WHAT YOU ARE ASKED TO DO: For the data below, give again exactly the lines from the one containing "seen (fun t => (t.x, t.p)) ((boot [0xAA]).setX" through the one containing "theorem test_tya : -- LS18", both ends included, and no others.

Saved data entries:
»»

-- ==== Sys2Proof/Tests/Slice0.lean ====
section
/-! SUPPORT. Small tests: which instructions exist, one word per constructor written out from the encoding of spec/30,
single steps from the spec's own vectors (spec/95 to spec/97; the id is in each comment), the text form, and for every
statement with hypotheses a state and operands that meet them (`test_meets_...`). -/

open Sys2Proof Sys2Proof.Machine

namespace Sys2Proof.Tests

/-- `s` with the bytes `bs` in memory from `at_` on. -/
def load (at_ : Word) (bs : List Byte) (s : State) : State :=
  match bs with
  | [] => s
  | b :: rest => load (at_ + 1) rest (s.memWrite at_ b)

/-- The vectors' start state: after `HardReset`, PC = 0x0600, the instruction there. -/
def boot (bs : List Byte) : State := load 0x0600 bs (State.reset.setPC 0x0600)

/-- What is seen in the state after a step. -/
def seen {α : Type} (f : State → α) (s : State) : Option α :=
  match step s with
  | .next t => some (f t)
  | .fault _ => none
  | .refused _ => none

/-! ## Which instructions exist: an ill-formed term for each check -/

theorem test_ill_formed_acc_form : (Instr.lda (.mem (.zpy 0x10))).wellFormed = false := by decide
theorem test_ill_formed_x_form_inc : (Instr.inc (.aby 0x1234)).wellFormed = false := by decide
theorem test_ill_formed_x_form_ldy : (Instr.ldy (.mem (.izx 0x10))).wellFormed = false := by decide
theorem test_ill_formed_shift_form : (Instr.asl (.mem (.aby 0x1234))).wellFormed = false := by decide
theorem test_ill_formed_y_form : (Instr.ldx (.mem (.zpx 0x10))).wellFormed = false := by decide
theorem test_ill_formed_stx_form : (Instr.stx (.aby 0x1234)).wellFormed = false := by decide
theorem test_ill_formed_sty_form : (Instr.sty (.abx 0x1234)).wellFormed = false := by decide
theorem test_ill_formed_plain_form : (Instr.bit (.zpx 0x10)).wellFormed = false := by decide
theorem test_ill_formed_invalid : (Instr.invalid 0xEA).wellFormed = false := by decide
theorem test_well_formed_invalid : (Instr.invalid 0x02).wellFormed = true := by decide
theorem test_ill_formed_has_no_code : encode (.ldx (.mem (.zpx 0x10))) = none := by decide

/-! ## Decoding: a word for every constructor, from R57 (opcode), R53 to R55 (operands) -/

theorem test_decode_loads :
    decode [0xA9, 0x05] = .instr (.lda (.imm 0x05)) [] ∧ decode [0xB6, 0x10] = .instr (.ldx (.mem (.zpy 0x10))) [] ∧
    decode [0xBC, 0x34, 0x12] = .instr (.ldy (.mem (.abx 0x1234))) [] := by decide
theorem test_decode_stores :
    decode [0x91, 0x22] = .instr (.sta (.izy 0x22)) [] ∧ decode [0x96, 0xFF] = .instr (.stx (.zpy 0xFF)) [] ∧
    decode [0x8C, 0xCD, 0xAB] = .instr (.sty (.abs 0xABCD)) [] := by decide
theorem test_decode_transfers :
    decode [0xAA] = .instr .tax [] ∧ decode [0xA8] = .instr .tay [] ∧ decode [0x8A] = .instr .txa [] ∧
    decode [0x98] = .instr .tya [] ∧ decode [0xBA] = .instr .tsx [] ∧ decode [0x9A] = .instr .txs [] := by decide
theorem test_decode_arithmetic :
    decode [0x71, 0x20] = .instr (.adc (.mem (.izy 0x20))) [] ∧
    decode [0xFD, 0x00, 0x03] = .instr (.sbc (.mem (.abx 0x0300))) [] := by decide
theorem test_decode_logic :
    decode [0x35, 0x10] = .instr (.and (.mem (.zpx 0x10))) [] ∧ decode [0x01, 0x10] = .instr (.ora (.mem (.izx 0x10))) [] ∧
    decode [0x59, 0x00, 0x04] = .instr (.eor (.mem (.aby 0x0400))) [] := by decide
theorem test_decode_compares :
    decode [0xD1, 0x30] = .instr (.cmp (.mem (.izy 0x30))) [] ∧ decode [0xEC, 0x00, 0x02] = .instr (.cpx (.mem (.abs 0x0200))) [] ∧
    decode [0xC0, 0x08] = .instr (.cpy (.imm 0x08)) [] ∧ decode [0x2C, 0x00, 0x02] = .instr (.bit (.abs 0x0200)) [] := by decide
theorem test_decode_shifts :
    decode [0x0A] = .instr (.asl .acc) [] ∧ decode [0x56, 0x10] = .instr (.lsr (.mem (.zpx 0x10))) [] ∧
    decode [0x2E, 0x00, 0x02] = .instr (.rol (.mem (.abs 0x0200))) [] ∧ decode [0x6A] = .instr (.ror .acc) [] := by decide
theorem test_decode_increments :
    decode [0xFE, 0x00, 0x02] = .instr (.inc (.abx 0x0200)) [] ∧ decode [0xC6, 0x10] = .instr (.dec (.zp 0x10)) [] ∧
    decode [0xE8] = .instr .inx [] ∧ decode [0xC8] = .instr .iny [] ∧ decode [0xCA] = .instr .dex [] ∧
    decode [0x88] = .instr .dey [] := by decide
theorem test_decode_jumps :
    decode [0x4C, 0x00, 0x80] = .instr (.jmp (.abs 0x8000)) [] ∧ decode [0x6C, 0xFF, 0x02] = .instr (.jmp (.ind 0x02FF)) [] ∧
    decode [0x20, 0x00, 0x07] = .instr (.jsr 0x0700) [] ∧ decode [0x60] = .instr .rts [] ∧ decode [0x00] = .instr .brk [] ∧
    decode [0x40] = .instr .rti [] := by decide
theorem test_decode_branches :
    decode [0x10, 0x05] = .instr (.bpl 0x05) [] ∧ decode [0x30, 0xFB] = .instr (.bmi 0xFB) [] ∧
    decode [0x50, 0x7F] = .instr (.bvc 0x7F) [] ∧ decode [0x70, 0x80] = .instr (.bvs 0x80) [] ∧
    decode [0x90, 0x02] = .instr (.bcc 0x02) [] ∧ decode [0xB0, 0xFE] = .instr (.bcs 0xFE) [] ∧
    decode [0xD0, 0xFD] = .instr (.bne 0xFD) [] ∧ decode [0xF0, 0x10] = .instr (.beq 0x10) [] := by decide
theorem test_decode_stack :
    decode [0x48] = .instr .pha [] ∧ decode [0x08] = .instr .php [] ∧ decode [0x68] = .instr .pla [] ∧
    decode [0x28] = .instr .plp [] := by decide
theorem test_decode_flags :
    decode [0x18] = .instr .clc [] ∧ decode [0x38] = .instr .sec [] ∧ decode [0x58] = .instr .cli [] ∧
    decode [0x78] = .instr .sei [] ∧ decode [0xD8] = .instr .cld [] ∧ decode [0xF8] = .instr .sed [] ∧
    decode [0xB8] = .instr .clv [] ∧ decode [0xEA] = .instr .nop [] := by decide
theorem test_decode_invalid :
    decode [0xFF] = .instr (.invalid 0xFF) [] ∧ decode [0x80, 0x10] = .instr (.invalid 0x80) [0x10] := by decide
theorem test_decode_stops_at_the_length :
    decode [0xD0, 0xFD, 0xEA] = .instr (.bne 0xFD) [0xEA] ∧ decode [0xAD, 0x34] = .truncated 0xAD ∧ decode [] = .noBytes := by
  decide
theorem test_decode_table_word :
    decodeTableWord 8 0xEA = some .nop ∧ decodeTableWord 24 0x1234AD = some (.lda (.mem (.abs 0x1234))) ∧
    decodeTableWord 16 0x05A9 = some (.lda (.imm 0x05)) ∧ decodeTableWord 8 0xA9 = some (.lda (.imm 0x00)) := by decide
theorem test_encode_words :
    encode (.sbc (.mem (.abx 0x0300))) = some [0xFD, 0x00, 0x03] ∧ encode (.beq 0x10) = some [0xF0, 0x10] ∧
    encode (.rol .acc) = some [0x2A] := by decide
theorem test_step_runs_the_placed_word :
    seen (fun t => (t.a, t.pc)) (State.reset.withFetchWord 16 0x42A9) = some (0x42, 0x0002) := by decide

/-! ## Addressing modes (spec/96, section 3.1; examples of R79 to R87) -/

theorem test_mode_zpx_wraps : -- R79: operand 0xF0, X = 0x20
    effectiveAddr (.zpx 0xF0) (State.reset.setX 0x20) = 0x0010 := by decide
theorem test_mode_zpy_wraps : -- R80: operand 0xFF, Y = 0x01
    effectiveAddr (.zpy 0xFF) (State.reset.setY 0x01) = 0x0000 := by decide
theorem test_mode_abx_wraps : -- R81: operand 0xFFF0, X = 0x20
    effectiveAddr (.abx 0xFFF0) (State.reset.setX 0x20) = 0x0010 := by decide
theorem test_mode_aby : -- R82: operand 0x1234, Y = 0xFF
    effectiveAddr (.aby 0x1234) (State.reset.setY 0xFF) = 0x1333 := by decide
theorem test_mode_izx : -- R83: operand 0x20, X = 0x04
    effectiveAddr (.izx 0x20) (load 0x0024 [0x74, 0x20] (State.reset.setX 0x04)) = 0x2074 := by decide
theorem test_mode_izx_pointer_at_ff : -- R83: the high byte from 0x0100
    effectiveAddr (.izx 0xFF) (load 0x00FF [0x34, 0x12] State.reset) = 0x1234 := by decide
theorem test_mode_izy : -- R84: operand 0x86, Y = 0x10
    effectiveAddr (.izy 0x86) (load 0x0086 [0x28, 0x40] (State.reset.setY 0x10)) = 0x4038 := by decide
theorem test_mode_ind_across_a_page : -- R86: w = 0x02FF
    jumpTarget (.ind 0x02FF) (load 0x02FF [0x00, 0x80] State.reset) = 0x8000 := by decide
theorem test_mode_rel : -- R87: the four examples
    branchTarget 0x05 (State.reset.setPC 0x0600) = 0x0607 ∧ branchTarget 0xFB (State.reset.setPC 0x0600) = 0x05FD ∧
    branchTarget 0x10 (State.reset.setPC 0xFFFE) = 0x0010 ∧ branchTarget 0x80 (State.reset.setPC 0x0000) = 0xFF82 := by decide
theorem test_fetch_wraps : -- CT6: bytes at FFFE, FFFF, 0000
    fetchInstr (load 0xFFFE [0x20, 0x34, 0x12] (State.reset.setPC 0xFFFE)) = .jsr 0x1234 := by decide

/-! ## Load, store, transfer (spec/96, section 3.2) -/

theorem test_lda_zero : -- LS2
    seen (fun t => (t.a, t.p)) ((boot [0xA9, 0x00]).setP 0x84) = some (0x00, 0x06) := by decide
theorem test_lda_keeps_c_and_v : -- LS4
    seen (fun t => (t.a, t.p)) ((boot [0xA9, 0xFF]).setP 0x45) = some (0xFF, 0xC5) := by decide
theorem test_ldx_zero : -- LS5
    seen (fun t => (t.x, t.p)) ((boot [0xA2, 0x00]).setX 0x55) = some (0x00, 0x06) := by decide
theorem test_ldx_aby : -- LS6
    seen (fun t => (t.x, t.pc)) ((load 0x0305 [0x81] (boot [0xBE, 0x00, 0x03])).setY 0x05) = some (0x81, 0x0603) := by decide
theorem test_ldy_negative : -- LS7
    seen (fun t => (t.y, t.p)) (boot [0xA0, 0x80]) = some (0x80, 0x84) := by decide
theorem test_ldy_zpx : -- LS8
    seen (fun t => (t.y, t.p)) ((load 0x0011 [0x07] (boot [0xB4, 0x10])).setX 0x01) = some (0x07, 0x04) := by decide
theorem test_sta_writes_no_flag : -- LS10
    seen (fun t => (t.memRead 0x0010, t.p)) ((load 0x0010 [0x77] (boot [0x85, 0x10])).setP 0x84) = some (0x00, 0x84) := by decide
theorem test_sta_izx_into_the_stack_page : -- AM24
    seen (fun t => (t.memRead 0x01FE, t.sp)) ((load 0x0042 [0xFE, 0x01] ((boot [0x81, 0x40]).setA 0x9D)).setX 0x02) =
      some (0x9D, 0xFF) := by decide
theorem test_stx_zpy_wraps : -- LS11
    seen (fun t => t.memRead 0x0000) (((boot [0x96, 0xFF]).setX 0x07).setY 0x01) = some 0x07 := by decide
theorem test_stx_abs : -- LS12
    seen (fun t => (t.memRead 0x1234, t.p)) ((boot [0x8E, 0x34, 0x12]).setX 0x80) = some (0x80, 0x04) := by decide
theorem test_sty_zp : -- LS13
    seen (fun t => t.memRead 0x0040) ((boot [0x84, 0x40]).setY 0x33) = some 0x33 := by decide
theorem test_sty_zpx_wraps : -- LS14
    seen (fun t => t.memRead 0x0001) (((boot [0x94, 0xFF]).setX 0x02).setY 0x44) = some 0x44 := by decide
theorem test_tax : -- LS15
    seen (fun t => (t.x, t.p)) ((boot [0xAA]).setX 0x55) = some (0x00, 0x06) := by decide
theorem test_tay : -- LS16
    seen (fun t => (t.y, t.p)) ((boot [0xA8]).setA 0x9C) = some (0x9C, 0x84) := by decide
theorem test_txa : -- LS17
    seen (fun t => (t.a, t.p)) ((((boot [0x8A]).setA 0xFF).setX 0x7F).setP 0x84) = some (0x7F, 0x04) := by decide
theorem test_tya : -- LS18
    seen (fun t => (t.a, t.p)) ((boot [0x98]).setA 0x11) = some (0x00, 0x06) := by decide
theorem test_tsx : -- LS19
    seen (fun t => (t.x, t.p)) (boot [0xBA]) = some (0xFF, 0x84) := by decide
theorem test_tsx_zero : -- LS20
    seen (fun t => (t.x, t.p)) (((boot [0xBA]).setX 0x09).setSP 0x00) = some (0x00, 0x06) := by decide
theorem test_txs_zero : -- LS21
    seen (fun t => (t.sp, t.p)) (boot [0x9A]) = some (0x00, 0x04) := by decide
theorem test_txs_negative : -- LS22
    seen (fun t => (t.sp, t.p)) ((boot [0x9A]).setX 0x80) = some (0x80, 0x04) := by decide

««

TASK RESPONSE:
    seen (fun t => (t.x, t.p)) ((boot [0xAA]).setX 0x55) = some (0x00, 0x06) := by decide
theorem test_tay : -- LS16
    seen (fun t => (t.y, t.p)) ((boot [0xA8]).setA 0x9C) = some (0x9C, 0x84) := by decide
theorem test_txa : -- LS17
    seen (fun t => (t.a, t.p)) ((((boot [0x8A]).setA 0xFF).setX 0x7F).setP 0x84) = some (0x7F, 0x04) := by decide
theorem test_tya : -- LS18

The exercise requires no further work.